|
|
|
Wormholes for Web Applications
Buzzword-Compliant, November, 2003
I've talked a couple of times recently to a company called Netli. If you haven't heard of them, or their NetLightning service...well, you just did. And you're bound to hear more about them, or folks who try to copy what they're doing--building a network of what amounts to performance wormholes for Internet applications.
The concept is pretty straightforward: by building a set of access points across the globe connected by a high-speed network not hobbled by the performance issues of Internet Protocol, they've created "virtual data centers" for their customers that bypass the latency of Internet routes and boost the performance of web applications for distant customers--not just web pages, like content staging services do.
To do this, they've created a high-performance data protocol of their own that web traffic is tunnelled over, and access points that turn the data back into standard Internet traffic at the local ends. Using DNS redirection based on geography, users in, say, Japan get pointed at Netli's point of access in Japan instead of following the Internet's routes across the Pacific. Instead of it taking up to 10 seconds to load a page, it takes less than one. What's cool about this is that, unlike content staging services like Inktomi, Netli can deliver web pages reliant on real-time data--like ASP applications, corporate portals, and web services. The alternative for most companies would be to have regional datacenters serving up those applications--but the challenges of keeping them all synchronized, even with a private backend WAN, are daunting.
Netli just inked a deal with IIJ to cobrand the service in Japan, and is already delivering the service to North America and Europe. HP is using Netli for its Asian developer portals.

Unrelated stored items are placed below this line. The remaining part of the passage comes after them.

-- ==== Sys2Proof/Machine/Melodies.lean ====
section
/-! DEFINITION. The melody store (section 5): the block pool and the MEL and MEL? requests. -/

namespace Sys2Proof.Machine

/-! ## The block pool (5.2) -/

/-- R80: the melody a request names. -/
def readMelody (t : Text) : Option Nat := readWithin 1 64 t

/-- The blocks the 64 melodies own. -/
def State.ownedBlocks (s : State) : List Nat := s.melodies.toList.flatMap (·.blocks)

/-- R81: the number of free blocks. -/
def State.freeBlocks (s : State) : Nat := 384 - s.ownedBlocks.length

/-- R81: the lowest-numbered free block. -/
def State.lowestFree (s : State) : Option Nat := (List.range' 1 384).find? (fun k => !s.ownedBlocks.contains k)

/-- R81: the slots of freed blocks are discarded. -/
def State.discardBlocks (s : State) (blocks : List Nat) : State :=
  { s with pool := blocks.foldl (fun pool k => setSlot pool k []) s.pool }

/-- R82: a NOTE record. -/
def ScoreRecord.isNote : ScoreRecord → Bool
  | .note _ _ _ => true
  | .rest _ => false
  | .bar _ => false
  | .tempo _ _ => false

/-- R82: a BAR record. -/
def ScoreRecord.isBar : ScoreRecord → Bool
  | .note _ _ _ => false
  | .rest _ => false
  | .bar _ => true
  | .tempo _ _ => false

/-! ## Appending (R86, R87) -/

/-- R81, R87: a block for melody `m`, if one can be allocated: the lowest free, when it owns fewer than 64. -/
def State.allocate (s : State) (m : Nat) : Option State :=
  let h := s.melody m
  if 64 ≤ h.blocks.length then none
  else (s.lowestFree).map (fun k => s.setMelody m { h with blocks := h.blocks ++ [k] })

/-- R86: a record placed in the next slot of the last block of melody `m`. -/
def State.place (s : State) (m : Nat) (r : ScoreRecord) : State :=
  let h := s.melody m
  let k := h.blocks.getLast?.getD 0
  let s := { s with pool := setSlot s.pool k (slot s.pool k [] ++ [r]) }
  s.setMelody m
    { h with
      records := h.records + 1
      notes := if r.isNote then h.notes + 1 else h.notes
      bars := if r.isBar then h.bars + 1 else h.bars }

/-- R86: one record appended to melody `m`; `none` where the block it needs cannot be allocated. -/
def State.appendRecord (s : State) (m : Nat) (r : ScoreRecord) : Option State :=
  if (s.melody m).records % 32 = 0 then (s.allocate m).map (fun s => s.place m r) else some (s.place m r)

/-- R86: records appended in their order. -/
def State.appendAll (m : Nat) (s : State) : List ScoreRecord → Option State
  | [] => some s
  | r :: rest => (s.appendRecord m r).bind (fun s => State.appendAll m s rest)

/-! ## The requests -/

/-- R84: the name and the beat of MEL OPEN. -/
def readOpen : List Text → Option (Text × Nat)
  | [name] => (readName name).map (·, 6000)
  | [name, beat] => do
    let name ← readName name
    let beat ← readWithin 2500 30000 beat
    pure (name, beat)
  | _ => none

/-- R84: `tag MEL m OPEN name [beat]`. -/
def melOpenRequest (tag m : Text) (args : List Text) (s : State) : State :=
  match readMelody m, readOpen args with
  | some m, some (name, beat) =>
    if (s.melody m).held then s.err tag .locked
    else
      ((s.discardBlocks (s.melody m).blocks).setMelody m { phase := .opened, name := some name, beat := some beat }).ok
        tag [.num m, .word .OPEN]
  | _, _ => s.err tag .arg

/-- R85: 1 to 12 valid record fields. -/
def readRecords (args : List Text) : Option (List ScoreRecord) :=
  if 1 ≤ args.length ∧ args.length ≤ 12 then args.mapM readRecord else none

/-- R85 to R87: `tag MEL m ADD record [record ...]`. -/
def melAddRequest (tag m : Text) (args : List Text) (s : State) : State :=
  match readMelody m with
  | none => s.err tag .arg
  | some m =>
    if (s.melody m).phase ≠ .opened then s.err tag .notready
    else
      match readRecords args with
      | none => s.err tag .arg
      | some records =>
        match State.appendAll m s records with
        | none => s.err tag .full
        | some t => t.ok tag [.num m, .word .RECORDS, .num (t.melody m).records, .word .FREE, .num t.freeBlocks]

/-- R88: `tag MEL m CLOSE`. -/
def melCloseRequest (tag m : Text) (more : List Text) (s : State) : State :=
  match readMelody m with
  | none => s.err tag .arg
  | some m =>
    let h := s.melody m
    if !more.isEmpty then s.err tag .arg
    else if h.phase ≠ .opened then s.err tag .notready
    else if h.notes = 0 then s.err tag .arg
    else (s.setMelody m { h with phase := .ready }).ok tag [.num m, .word .READY, .word .RECORDS, .num h.records]

/-- R89: `tag MEL m DELETE`. -/
def melDeleteRequest (tag m : Text) (more : List Text) (s : State) : State :=
  match readMelody m with
  | none => s.err tag .arg
  | some m =>
    if !more.isEmpty then s.err tag .arg
    else if (s.melody m).held then s.err tag .locked
    else
      let s := (s.discardBlocks (s.melody m).blocks).setMelody m {}
      s.ok tag [.num m, .word .EMPTY, .word .FREE, .num s.freeBlocks]

/-- R90: the fields of a MEL? reply. -/
def State.melodyFields (s : State) (m : Nat) : List Fld :=
  let h := s.melody m
  let shown (state : Kw) : List Fld :=
    [.num m, .word state, .text (h.name.getD []), .num (h.beat.getD 0), .word .RECORDS, .num h.records,
      .word .NOTES, .num h.notes, .word .BARS, .num h.bars, .word .BLOCKS, .num h.blocks.length,
      .word .HOLD, .word (if h.held then .TUNE else .NONE), .word .FREE, .num s.freeBlocks]
  match h.phase with
  | .empty => [.num m, .word .EMPTY, .word .FREE, .num s.freeBlocks]
  | .opened => shown .OPEN
  | .ready => shown .READY

/-- R90: `tag MEL? m`. -/
def melReadRequest (tag : Text) (fields : List Text) (s : State) : State :=
  match fields with
  | [m] =>
    match readMelody m with
    | none => s.err tag .arg
    | some m => s.ok tag (s.melodyFields m)
  | _ => s.err tag .arg

/-- R84: MEL OPEN. -/
def execMelOpen (tag m : Text) (args : List Text) (s : State) : Outcome := request s (melOpenRequest tag m args)

/-- R85: MEL ADD. -/
def execMelAdd (tag m : Text) (args : List Text) (s : State) : Outcome := request s (melAddRequest tag m args)

/-- R88: MEL CLOSE. -/
def execMelClose (tag m : Text) (more : List Text) (s : State) : Outcome := request s (melCloseRequest tag m more)

/-- R89: MEL DELETE. -/
def execMelDelete (tag m : Text) (more : List Text) (s : State) : Outcome := request s (melDeleteRequest tag m more)

/-- R90: MEL?. -/
def execMelRead (tag : Text) (fields : List Text) (s : State) : Outcome := request s (melReadRequest tag fields)

end Sys2Proof.Machine
end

NetLightning addresses one of the problems of the "World-Wide" part of the WWW. Because of its DNS sleight-of-hand, it's transparent to people using it. And Netli is looking at other Internet applications--like, say, virtual private networks--as future services.
For those applications, it remains to be seen how Netli's proprietary pipe compares to RouteScience's optimized routing in terms of performance and bang/buck. I'll be digging some more on this.